Find the line with "R132 establish (20_memory.md" in the entries below, then reproduce it and every line after it down to and including the line with "every byte of the", exactly.

> Dataset entries:
- - -

-- ==== Sys2Proof/Safety.lean ====
section
/-! DEFINITION. The terms claims are stated in: the invariant of every reachable state, the frames, and running the
machine on an input. -/

namespace Sys2Proof

open Sys2Proof.Machine

/-- The largest value of a counter, 2^64 - 1. -/
def counterMax : Nat := 2 ^ 64 - 1

/-- A pixel as the decoder stores it: RGB-kind pixels store a = 0xFF (10_state.md R24). -/
def storedPixel (p : Pixel) : Prop := p.kind = .rgb → p.a = 0xFF

/-- The header fields in phase PAYLOAD and DONE: a legal channel mode, the exact product, and a framebuffer that
holds the image (40_header.md R127, R131, R132). -/
structure HeaderAccepted (s : State) : Prop where
  hdrValid : s.hdrValid = true
  channels : s.channels = 3 ∨ s.channels = 4
  expected : s.expected.toNat = s.width.toNat * s.height.toNat
  capacity : s.expected.toNat * s.channels.toNat ≤ s.fbBytes

/-- What is true of every reachable state: 10_state.md R48 and the rules its clauses cite. -/
structure Inv (s : State) : Prop where
  /-- OP_NEED ∈ {0, 1, 3, 4} (R48 item 2). -/
  opNeed : s.opNeed.toNat = 0 ∨ s.opNeed.toNat = 1 ∨ s.opNeed.toNat = 3 ∨ s.opNeed.toNat = 4
  /-- OP_NEED is what the leading byte of the open operation needs (10_state.md R29). -/
  opNeedOfLead : s.opNeed.toNat ≠ 0 → s.opNeed.toNat = opNeedOf s.opLead
  /-- OP_GOT < OP_NEED whenever an operation is open (R48 item 2). -/
  opGot : s.opNeed.toNat ≠ 0 → s.opGot.toNat < s.opNeed.toNat
  /-- In HEADER nothing of the payload has happened (R48 item 3) and no field is there before its bytes (R35, R36). -/
  header : s.phase = .header →
    s.inOffset.toNat ≤ 13 ∧ s.payloadLen = 0 ∧ s.opCount = 0 ∧ s.pixCount = 0 ∧ s.zpend = 0 ∧ s.opNeed = 0
      ∧ s.mp = false ∧ s.prevValid = false ∧ s.hdrValid = false ∧ s.expected = 0 ∧ s.colorspace = 0
      ∧ (s.inOffset.toNat ≤ 4 → s.width = 0) ∧ (s.inOffset.toNat ≤ 8 → s.height = 0)
      ∧ (s.inOffset.toNat ≤ 12 → s.channels = 0)
      ∧ (s.inOffset.toNat = 13 → s.channels = 3 ∨ s.channels = 4)
  /-- In PAYLOAD, IN_OFFSET = 14 + PAYLOAD_LEN + ZPEND until saturation (R48 item 4). -/
  payload : s.phase = .payload →
    HeaderAccepted s ∧ s.inOffset.toNat = min (14 + s.payloadLen.toNat + s.zpend.toNat) counterMax
  /-- In DONE (R48 item 7), its IN_OFFSET read as saturating (R39; log entry 21). -/
  done : s.phase = .done →
    HeaderAccepted s ∧ s.inOffset.toNat = min (22 + s.payloadLen.toNat) counterMax ∧ s.pixCount = s.expected
      ∧ s.opNeed = 0 ∧ s.mp = false
  /-- PIXCOUNT = 0 whenever PREV_VALID = 0 (R48 item 5). -/
  pixCount : s.prevValid = false → s.pixCount = 0
  /-- MP = 1 implies PREV_VALID = 0 (R48 item 6). -/
  mp : s.mp = true → s.prevValid = false
  /-- After the first operation there is a previous pixel or MP is set (43_pixel_ops.md R200). -/
  firstOp : s.opCount ≠ 0 → s.prevValid = true ∨ s.mp = true
  /-- The error registers are 0 outside ERROR (60_exceptions.md R284). -/
  noError : s.phase ≠ .error → s.errCode = .none ∧ s.errValue = 0 ∧ s.errOffset = 0 ∧ s.errOpIndex = 0
  /-- In ERROR the code is one of 1 to 8 (10_state.md R33; 42_op_decoder.md R162). -/
  error : s.phase = .error → s.errCode ≠ .none ∧ s.errCode ≠ .internalConsistency
  /-- CHANNELS is one of 0, 3, 4 (10_state.md R20). -/
  channels : s.channels = 0 ∨ s.channels = 3 ∨ s.channels = 4
  /-- COLORSPACE is one of 0, 1 (10_state.md R20). -/
  colorspace : s.colorspace = 0 ∨ s.colorspace = 1
  /-- PREV, while it is valid, and every cache slot are stored pixels (10_state.md R24). Between a reset and the next
  START the clauses on the cache rest on the values the model chose for it (log entries 3 and 5). -/
  prevStored : s.prevValid = true → storedPixel s.prev
  cacheStored : ∀ slot : Fin 64, storedPixel (s.cacheRead slot)
  /-- A slot holds the sentinel or a pixel at its own hash (44_pixel_cache.md R227). -/
  cacheHome : ∀ slot : Fin 64, s.cacheRead slot = sentinel ∨ hash (s.cacheRead slot) = slot
  /-- The framebuffer is canonical and holds no address outside 0..FB_BYTES-1 (20_memory.md R65, R66). -/
  fbCanonical : s.fb.wf = true
  fbInside : ∀ c ∈ s.fb, c.1 < s.fbBytes

/-! ## Frames -/

/-- `t` differs from `s` at most in what an operation writes: PIXCOUNT, the framebuffer, the cache, PREV, PREV_VALID
and MP (43_pixel_ops.md R190 to R197). -/
def OnlyPixelState (s t : State) : Prop :=
  t = { s with pixCount := t.pixCount, fb := t.fb, cache := t.cache, prev := t.prev, prevValid := t.prevValid,
               mp := t.mp }

/-- `t` differs from `s` at most in what a header byte writes, the error registers and PHASE (40_header.md R130). -/
def OnlyHeaderState (s t : State) : Prop :=
  t = { s with inOffset := t.inOffset, width := t.width, height := t.height, channels := t.channels,
               colorspace := t.colorspace, expected := t.expected, hdrValid := t.hdrValid, phase := t.phase,
               errCode := t.errCode, errValue := t.errValue, errOffset := t.errOffset, errOpIndex := t.errOpIndex }

/-- `t` differs from `s` at most in the model's own fields for what the host read and for the coming edges. -/
def OnlyHostView (s t : State) : Prop :=
  t = { s with regRdata := t.regRdata, fbRdata := t.fbRdata, edges := t.edges }

/-- What every Emit relies on: a legal channel mode and an image that fits the framebuffer, as 40_header.md R127 and
R132 establish (20_memory.md R66), and a canonical framebuffer. Every state of phase PAYLOAD is so, by `Inv`. -/
structure CanEmit (s : State) : Prop where
  channels : s.channels = 3 ∨ s.channels = 4
  capacity : s.expected.toNat * s.channels.toNat ≤ s.fbBytes
  canonical : s.fb.wf = true

/-- The byte FB[a] after the pixels `out` have been emitted from `s`: pixel number PIXCOUNT + k, if it is below
EXPECTED, at (PIXCOUNT + k)·CHANNELS in the channel mode's bytes; every other byte as in `s` (45_framebuffer.md R241,
R242, R243). -/
def byteAfterEmits (s : State) : List Pixel → Nat → Nat → Byte
  | [], _, a => s.fb.read a
  | p :: out, i, a =>
    if i < s.expected.toNat ∧ i * s.channels.toNat ≤ a ∧ a < (i + 1) * s.channels.toNat then
      (serialize s.channels p).getD (a - i * s.channels.toNat) 0
    else byteAfterEmits s out (i + 1) a

/-- `t` is `s` after the pixels `out` have been emitted in order: PIXCOUNT counts them all, and every byte of the
framebuffer is the one `byteAfterEmits` says (45_framebuffer.md R241 to R243). -/
def Emits (s t : State) (out : List Pixel) : Prop :=
  t.pixCount = sat64 (s.pixCount.toNat + out.length)
    ∧ ∀ a, t.fb.read a = byteAfterEmits s out s.pixCount.toNat a

/-- `t`'s cache is `s`'s with `p` at its hash and every other slot as before (44_pixel_cache.md R223). -/
def CachesPixel (s t : State) (p : Pixel) : Prop :=
  ∀ slot : Fin 64, t.cacheRead slot = if slot = hash p then p else s.cacheRead slot

/-! ## Kinds erased -/

/-- A pixel with its kind bit dropped (10_state.md R25). -/
def Pixel.eraseKind (p : Pixel) : Pixel := { p with kind := .rgba }

/-- A state with the kind bit of PREV and of every cache slot dropped (10_state.md R25). -/
def eraseKinds (s : State) : State :=
  { s with prev := Pixel.eraseKind s.prev, cache := s.cache.map Pixel.eraseKind }

/-! ## Operations and bytes in sequence -/

/-- The operation reads PREV: Diff, Luma and Run (43_pixel_ops.md R190). -/
def readsPrev : Instr → Bool
  | .rgb _ _ _ => false
  | .rgba _ _ _ _ => false
  | .index _ => false
  | .diff _ _ _ => true
  | .luma _ _ _ => true
  | .run _ => true

/-- The operations executed one after another (42_op_decoder.md R171). -/
def execAll : List Instr → State → Result
  | [], s => .next s
  | i :: ops, s => andThen (exec i s) (execAll ops)

/-- The payload bytes released one after another (41_stream_extractor.md R143). -/
def releaseAll : List Byte → State → Result
  | [], s => .next s
  | c :: bs, s => andThen (release c s) (releaseAll bs)

/-- The bytes of the open operation received so far; none where no operation is open (10_state.md R29). -/
def openBytes (s : State) : List Byte :=
  if s.opNeed = 0 then [] else s.opLead :: s.opTb.toList.take s.opGot.toNat

/-- The end marker does not end anywhere in `bs` before its last byte. -/
def firstMarkerIsLast (bs : List Byte) : Prop :=
  ∀ q, q <+: bs → endMarker <:+ q → q = bs

/-- Two states agree on what operations write and on the counts of what has been decoded. -/
def SamePixelState (s t : State) : Prop :=
  s.pixCount = t.pixCount ∧ s.fb = t.fb ∧ s.cache = t.cache ∧ s.prev = t.prev ∧ s.prevValid = t.prevValid
    ∧ s.mp = t.mp

/-! ## Running an input -/

/-- The token the next clock edge consumes, if any (20_memory.md R62, R64). -/
def consumedToken (s : State) : Option Token :=
  if s.nextEdge.rst || !inReady s || s.nextEdge.busy then none
  else
    match s.source with
    | [] => none
    | p :: _ => p.token

/-- The next clock edge carries a START that is taken (46_host_commands.md R261; 20_memory.md R64). -/
def takesStart (s : State) : Bool :=
  !s.nextEdge.rst && s.nextEdge.regWe && s.nextEdge.regAddr == 0x00 && s.nextEdge.regWdata.getLsbD 0
    && !s.phase.busy

/-- The decode of the input `x` followed by EOF, started by START from `s`: the source presents every token and
nobody else does anything (70_reset_and_hazards.md R324). -/
def startedOn (s : State) (x : List Byte) : State :=
  { s.start with source := x.map InPins.ofByte ++ [InPins.ofEof], edges := [] }

/-- The successive decoder steps on a list of tokens (00_scope.md R11). -/
def decoderSteps : List Token → State → Result
  | [], s => .next s
  | t :: ts, s => andThen (decoderStep t s) (decoderSteps ts)

/-- `k` successive clock edges. -/
def clockEdges : Nat → State → Result
  | 0, s => .next s
  | k + 1, s => andThen (step s) (clockEdges k)

/-- What the host reads of a decode that has ended: PHASE, the header fields, and the result bytes or the error code
(45_framebuffer.md R244; 60_exceptions.md R286). -/
def AgreesWith (t : State) : Except Failure Image → Prop
  | .ok image =>
    t.phase = .done ∧ t.width = image.width ∧ t.height = image.height ∧ t.channels = image.channels
      ∧ t.colorspace = image.colorspace ∧ image.bytes.length = t.expected.toNat * t.channels.toNat
      ∧ ∀ a, a < image.bytes.length → fbPortRead t a = image.bytes.getD a 0
  | .error f => t.phase = .error ∧ t.errCode = f.code

end Sys2Proof
end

- - -

> SOLUTION TO THE PROBLEM:
R132 establish (20_memory.md R66), and a canonical framebuffer. Every state of phase PAYLOAD is so, by `Inv`. -/
structure CanEmit (s : State) : Prop where
  channels : s.channels = 3 ∨ s.channels = 4
  capacity : s.expected.toNat * s.channels.toNat ≤ s.fbBytes
  canonical : s.fb.wf = true

/-- The byte FB[a] after the pixels `out` have been emitted from `s`: pixel number PIXCOUNT + k, if it is below
EXPECTED, at (PIXCOUNT + k)·CHANNELS in the channel mode's bytes; every other byte as in `s` (45_framebuffer.md R241,
R242, R243). -/
def byteAfterEmits (s : State) : List Pixel → Nat → Nat → Byte
  | [], _, a => s.fb.read a
  | p :: out, i, a =>
    if i < s.expected.toNat ∧ i * s.channels.toNat ≤ a ∧ a < (i + 1) * s.channels.toNat then
      (serialize s.channels p).getD (a - i * s.channels.toNat) 0
    else byteAfterEmits s out (i + 1) a

/-- `t` is `s` after the pixels `out` have been emitted in order: PIXCOUNT counts them all, and every byte of the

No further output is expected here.